The Server-Side Scraping method has most of the benefits of the Secure Channel method, with one security and two operational exceptions:  (1) It passes the Bank password over the Internet to the Bank website.  (2) It can put more traffic on a Bank’s website.  (3) Because websites are often redesigned, the programs that collect data from a bank’s web page can stop working when that page is changed, until the aggregator updates the programs. 

We assess the Server-Side Scraping method to be highly secure.


(4)

  • Client-Side Scraping.  Client-Side Scraping is identical to Server-Side Scraping except for the very last step.  Rather than entering the Bank password directly into the Bank website, the Data Hub passes the Bank password to a small application on the Consumer’s local computer which then redirects the password to the Bank website.
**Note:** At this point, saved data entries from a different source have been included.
/-- The bits of a field marked 0 are zero. -/
def zeroBits (w : BitVec 64) (lo n : Nat) : Except DecodeError Unit :=
  if fld w lo n = 0 then .ok () else .error .zeroField

/-- R format, bits [47:0] (R324). -/
def decR (w : BitVec 64) : Except DecodeError RWord := do
  let ty ← decTy w
  let d ← decOp w 43
  let a ← decOp w 38
  let b ← decOp w 33
  let c ← decOp w 28
  let rm ← need (Rm.ofCode (fld w 25 3)) .reservedRounding
  let cc ← need (Cc.ofCode (fld w 22 3)) .reservedCondition
  zeroBits w 0 10
  return { g := decGuard w, ty, d, a, b, c, rm, cc, pd := w.extractLsb' 20 2, pa := w.extractLsb' 18 2,
           pb := w.extractLsb' 16 2, sh := w.extractLsb' 10 6 }

def encR (m : Nat) (w : RWord) : BitVec 64 :=
  at' m 56 ||| encGuard w.g ||| at' w.ty.code 48 ||| at' w.d.code 43 ||| at' w.a.code 38 ||| at' w.b.code 33
    ||| at' w.c.code 28 ||| at' w.rm.code 25 ||| at' w.cc.code 22 ||| at' w.pd.toNat 20
    ||| at' w.pa.toNat 18 ||| at' w.pb.toNat 16 ||| at' w.sh.toNat 10

/-- I format, bits [47:0]; HI is handed to the mnemonic (R324). -/
def decI (w : BitVec 64) : Except DecodeError IWord := do
  let ty ← decTy w
  let d ← decOp w 43
  let a ← decOp w 38
  let cc ← need (Cc.ofCode (fld w 35 3)) .reservedCondition
  return { g := decGuard w, ty, d, a, cc, pd := w.extractLsb' 33 2, imm := w.extractLsb' 0 32 }

def encI (m : Nat) (hi : Bool) (w : IWord) : BitVec 64 :=
  at' m 56 ||| encGuard w.g ||| at' w.ty.code 48 ||| at' w.d.code 43 ||| at' w.a.code 38
    ||| at' w.cc.code 35 ||| at' w.pd.toNat 33 ||| bitAt hi 32 ||| at' w.imm.toNat 0

/-- V format, bits [47:0] (R324). -/
def decV (w : BitVec 64) : Except DecodeError VWord := do
  let ty ← decTy w
  let rm ← need (Rm.ofCode (fld w 13 3)) .reservedRounding
  let cc ← need (Cc.ofCode (fld w 10 3)) .reservedCondition
  return { g := decGuard w, ty, vd := w.extractLsb' 40 8, va := w.extractLsb' 32 8, vb := w.extractLsb' 24 8,
           vc := w.extractLsb' 16 8, rm, cc, sb := w.getLsbD 9, me := w.getLsbD 8, vm := w.extractLsb' 0 8 }

def encV (m : Nat) (w : VWord) : BitVec 64 :=
  at' m 56 ||| encGuard w.g ||| at' w.ty.code 48 ||| at' w.vd.toNat 40 ||| at' w.va.toNat 32
    ||| at' w.vb.toNat 24 ||| at' w.vc.toNat 16 ||| at' w.rm.code 13 ||| at' w.cc.code 10
    ||| bitAt w.sb 9 ||| bitAt w.me 8 ||| at' w.vm.toNat 0

/-- M format, bits [47:0] (R324). -/
def decM (w : BitVec 64) : Except DecodeError MWord := do
  let ty ← decTy w
  let d ← decOp w 43
  let base ← decOp w 38
  let data ← decOp w 33
  let data2 ← decOp w 28
  let scope ← need (Scope.ofCode (fld w 25 3)) .reservedScope
  zeroBits w 16 3
  return { g := decGuard w, ty, d, base, data, data2, scope, ord := Ord.ofCode (fld w 23 2),
           strm := w.extractLsb' 19 4, off := w.extractLsb' 0 16 }

def encM (m : Nat) (w : MWord) : BitVec 64 :=
  at' m 56 ||| encGuard w.g ||| at' w.ty.code 48 ||| at' w.d.code 43 ||| at' w.base.code 38
    ||| at' w.data.code 33 ||| at' w.data2.code 28 ||| at' w.scope.code 25 ||| at' w.ord.code 23
    ||| at' w.strm.toNat 19 ||| at' w.off.toNat 0

/-- S format, bits [47:0] (R324). -/
def decS (w : BitVec 64) : Except DecodeError SWord := do
  let ty ← decTy w
  let x ← decOp w 14
  zeroBits w 0 10
  return { g := decGuard w, ty, ad := w.extractLsb' 42 6, oa := w.extractLsb' 34 8, ob := w.extractLsb' 26 8,
           shr := w.extractLsb' 22 4, z := w.getLsbD 21, dec := w.getLsbD 20, hold := w.getLsbD 19, x,
           tb := w.extractLsb' 10 4 }

def encS (m : Nat) (w : SWord) : BitVec 64 :=
  at' m 56 ||| encGuard w.g ||| at' w.ty.code 48 ||| at' w.ad.toNat 42 ||| at' w.oa.toNat 34
    ||| at' w.ob.toNat 26 ||| at' w.shr.toNat 22 ||| bitAt w.z 21 ||| bitAt w.dec 20 ||| bitAt w.hold 19
    ||| at' w.x.code 14 ||| at' w.tb.toNat 10

/-- E format, bits [47:0] (R324). -/
def decE (w : BitVec 64) : Except DecodeError EWord := do
  let ty ← decTy w
  let a ← decOp w 43
  let b ← decOp w 38
  let c ← decOp w 33
  let scope ← need (Scope.ofCode (fld w 15 3)) .reservedScope
  return { g := decGuard w, ty, a, b, c, ch := w.extractLsb' 28 5, v := w.extractLsb' 20 8,
           tl := w.extractLsb' 18 2, scope, imm := w.extractLsb' 0 15 }

def encE (m : Nat) (w : EWord) : BitVec 64 :=
  at' m 56 ||| encGuard w.g ||| at' w.ty.code 48 ||| at' w.a.code 43 ||| at' w.b.code 38 ||| at' w.c.code 33
    ||| at' w.ch.toNat 28 ||| at' w.v.toNat 20 ||| at' w.tl.toNat 18 ||| at' w.scope.code 15
    ||| at' w.imm.toNat 0

/-- The instruction of an R-format word (R326). -/
def ofR (m : Nat) (w : RWord) : Option Instr :=
  match m with
  | 0x01 => some (.add w)
  | 0x02 => some (.sub w)
  | 0x03 => some (.mul w)
  | 0x04 => some (.mulh w)
  | 0x05 => some (.div w)
  | 0x06 => some (.rem w)
  | 0x07 => some (.andR w)
  | 0x08 => some (.orR w)
  | 0x09 => some (.xor w)
  | 0x0A => some (.andn w)
  | 0x0B => some (.notR w)
  | 0x0C => some (.shl w)
  | 0x0D => some (.shr w)
  | 0x0E => some (.sar w)
  | 0x0F => some (.rotl w)
  | 0x10 => some (.clz w)
  | 0x11 => some (.ctz w)
  | 0x12 => some (.popc w)
  | 0x13 => some (.min w)
  | 0x14 => some (.max w)
  | 0x15 => some (.abs w)
  | 0x16 => some (.neg w)
  | 0x17 => some (.extR w)
  | 0x18 => some (.bext w)
  | 0x19 => some (.bdep w)
  | 0x1A => some (.mov w)
  | 0x1C => some (.lea w)
  | 0x30 => some (.cmp w)
  | 0x31 => some (.tst w)
  | 0x32 => some (.sel w)
  | 0x33 => some (.pand w)
  | 0x34 => some (.por w)
  | 0x35 => some (.pnot w)
  | 0x38 => some (.fadd w)
  | 0x39 => some (.fsub w)
  | 0x3A => some (.fmul w)
  | 0x3B => some (.ffma w)
  | 0x3C => some (.fdiv w)
  | 0x3D => some (.fsqrt w)
  | 0x3E => some (.fmin w)
  | 0x3F => some (.fmax w)
  | 0x40 => some (.fabs w)
  | 0x41 => some (.fneg w)
  | 0x42 => some (.fcmp w)
  | 0x43 => some (.fcvt w)
  | 0x44 => some (.fclass w)
  | 0x4C => some (.tagmk w)
  | 0x4D => some (.pchk w)
  | 0x4E => some (.poison w)
  | 0x4F => some (.done w)
  | 0x54 => some (.nop w)
  | 0x55 => some (.clkreq w)
  | 0x56 => some (.kick w)
  | 0x58 => some (.winld w)
  | 0x59 => some (.cflush w)
  | 0x5A => some (.halt w)
  | 0x5B => some (.pgrecode w)
  | _ => none

/-- The instruction of an I-format word; HI is `movi.hi` alone (R324, R326). -/
def ofI (m : Nat) (hi : Bool) (w : IWord) : Option Instr :=
  match m with
  | 0x1B => some (if hi then .moviHi w else .movi w)
  | 0x20 => if hi then none else some (.addI w)
  | 0x21 => if hi then none else some (.subI w)
  | 0x22 => if hi then none else some (.mulI w)
  | 0x23 => if hi then none else some (.andI w)
  | 0x24 => if hi then none else some (.orI w)
  | 0x25 => if hi then none else some (.xorI w)
  | 0x26 => if hi then none else some (.andnI w)
  | 0x27 => if hi then none else some (.shlI w)
  | 0x28 => if hi then none else some (.shrI w)
  | 0x29 => if hi then none else some (.sarI w)
  | 0x2A => if hi then none else some (.rotlI w)
  | 0x2B => if hi then none else some (.minI w)
  | 0x2C => if hi then none else some (.maxI w)
  | 0x2D => if hi then none else some (.cmpI w)
  | 0x50 => if hi then none else some (.rdsr w)
  | 0x51 => if hi then none else some (.wrsr w)
  | 0x52 => if hi then none else some (.trap w)
  | 0x53 => if hi then none else some (.brk w)
  | _ => none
Client-Side Scraping is used primarily when a bank attempts to prevent a Data Hub from accessing its website directly.  Because the password is exposed on the Consumer’s computer each time data is being aggregated, this method is subject to attack from local malware.  However, it is still safer than having a Consumer type her password, because any typed input can be captured by a simple key-logging malware.

We assess the Client-Side Scraping method to be moderately secure.   


(5)

  • OAuth.  OAuth is an authorization framework that allows a site (such as a Data Hub) to request information from another site (such as a Bank).  It is a “tokenization” system that can be used in combination with methods such as OFX.
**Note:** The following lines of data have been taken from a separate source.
/-- The clock of a request once it has acquired from the releases it observes and synchronises with (R234). -/
def reqClock (s : State) (r : Req) : Clock :=
  if !ordAcq r.ord || !atHome s r then r.clock
  else (relsAt s r).foldl (fun c (a, x) => x.units.foldl (fun c (u, _, rel) =>
    if unitMeets r a u && syncs rel r.scope (BitVec.ofNat 11 r.tile) then clkJoin c rel.clock else c) c) r.clock

/-- An acquire access one of whose lines holds a release it does not synchronise with sets SCOPEMISS (R236). -/
def scopeMiss (s : State) (r : Req) : State :=
  let miss := (relsAt s r).any (fun x => x.2.last.any (fun rel => !syncs rel r.scope (BitVec.ofNat 11 r.tile)))
  match r.slot.bind slotFin with
  | some k =>
    if !miss then s
    else
      match setSticky s r.tile (slotOf s r.tile k).firing statSCOPEMISS with
      | .ok (s1, f) => modSlot s1 r.tile k (fun x => { x with firing := f })
      | .error e => lateSlot s r.tile k (trackPoison s r.tile (slotOf s r.tile k).firing e)
  | none => s

/-- An access acquires: its firing knows what the releases it observed cover, and near copies are discarded (R234 to R236). -/
def acquireReq (s : State) (r : Req) : State :=
  let s1 := match r.slot.bind slotFin with
    | some k => modSlot s r.tile k (fun x => { x with firing := { x.firing with clock := clkJoin x.firing.clock (reqClock s r) } })
    | none => s
  acquireAt (if atHome s r then scopeMiss s1 r else s1) r.tile r.scope

/-- Leave a release at every line and unit of a request (R236). -/
def leaveRel (s : State) (r : Req) : State :=
  let rel := mkRelease r.scope (BitVec.ofNat 11 r.tile) (reqClock s r)
  { s with lineRel := (linesOf r.addr.ia.toNat r.op.size).foldl (fun m a => amod m (lineKey r.addr.asid a) {} (fun x =>
      { last := some rel
        units := ((List.range 16).filter (unitMeets r a)).foldl (fun us u => aput us u (r.pnum, rel)) x.units })) s.lineRel }

/-- What the ordering of a performed access does: an acquire, a release recorded with its lines, a plain write over another
party's release (R234 to R236). -/
def orderDone (s : State) (r : Req) (wrote : Bool) : State :=
  let s1 := if ordAcq r.ord then acquireReq s r else s
  if !atHome s r then s1
  else if ordRel r.ord then leaveRel s1 r
  else if wrote then staleRel s1 (some r.pnum) r.addr.asid r.addr.ia.toNat r.op.size else s1

/-- Add a line range to a stream's log, merging across the smallest gap before a fifth range starts (R75). -/
def logInsert (x : Nat × Nat) : List (Nat × Nat) → List (Nat × Nat)
  | [] => [x]
  | y :: t =>
    if x.2 + 1 < y.1 then x :: y :: t
    else if y.2 + 1 < x.1 then y :: logInsert x t
    else logInsert (min x.1 y.1, max x.2 y.2) t

/-- Merge the two ranges with the smallest gap; ties go to the lower addresses (R75). -/
def logMerge (l : List (Nat × Nat)) : List (Nat × Nat) :=
  let gaps := (l.zip (l.drop 1)).map (fun p => p.2.1 - p.1.2)
  match gaps.min? with
  | none => l
  | some g => match gaps.findIdx? (· = g), l with
    | some i, l => l.take i ++ ((l.drop i).take 2 |> fun ab => match ab with
        | [a, b] => [(a.1, b.2)]
        | o => o) ++ l.drop (i + 2)
    | none, l => l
OAuth uses a complex set of interactions to achieve what a password could achieve by itself.  From a security point of view, the advantage is that the Bank password is not given directly to the Data Hub.  However, the disadvantages are that (1) implementation across many partners is complex and cumbersome, (2) depending upon the expiry of the tokens, it can require more frequent exposure of the Bank password on the Consumer’s local computer where the risk of malware is greatest, and (3) it is susceptible to phishing attacks and, more importantly, trains users to be less vigilant against phishing attacks.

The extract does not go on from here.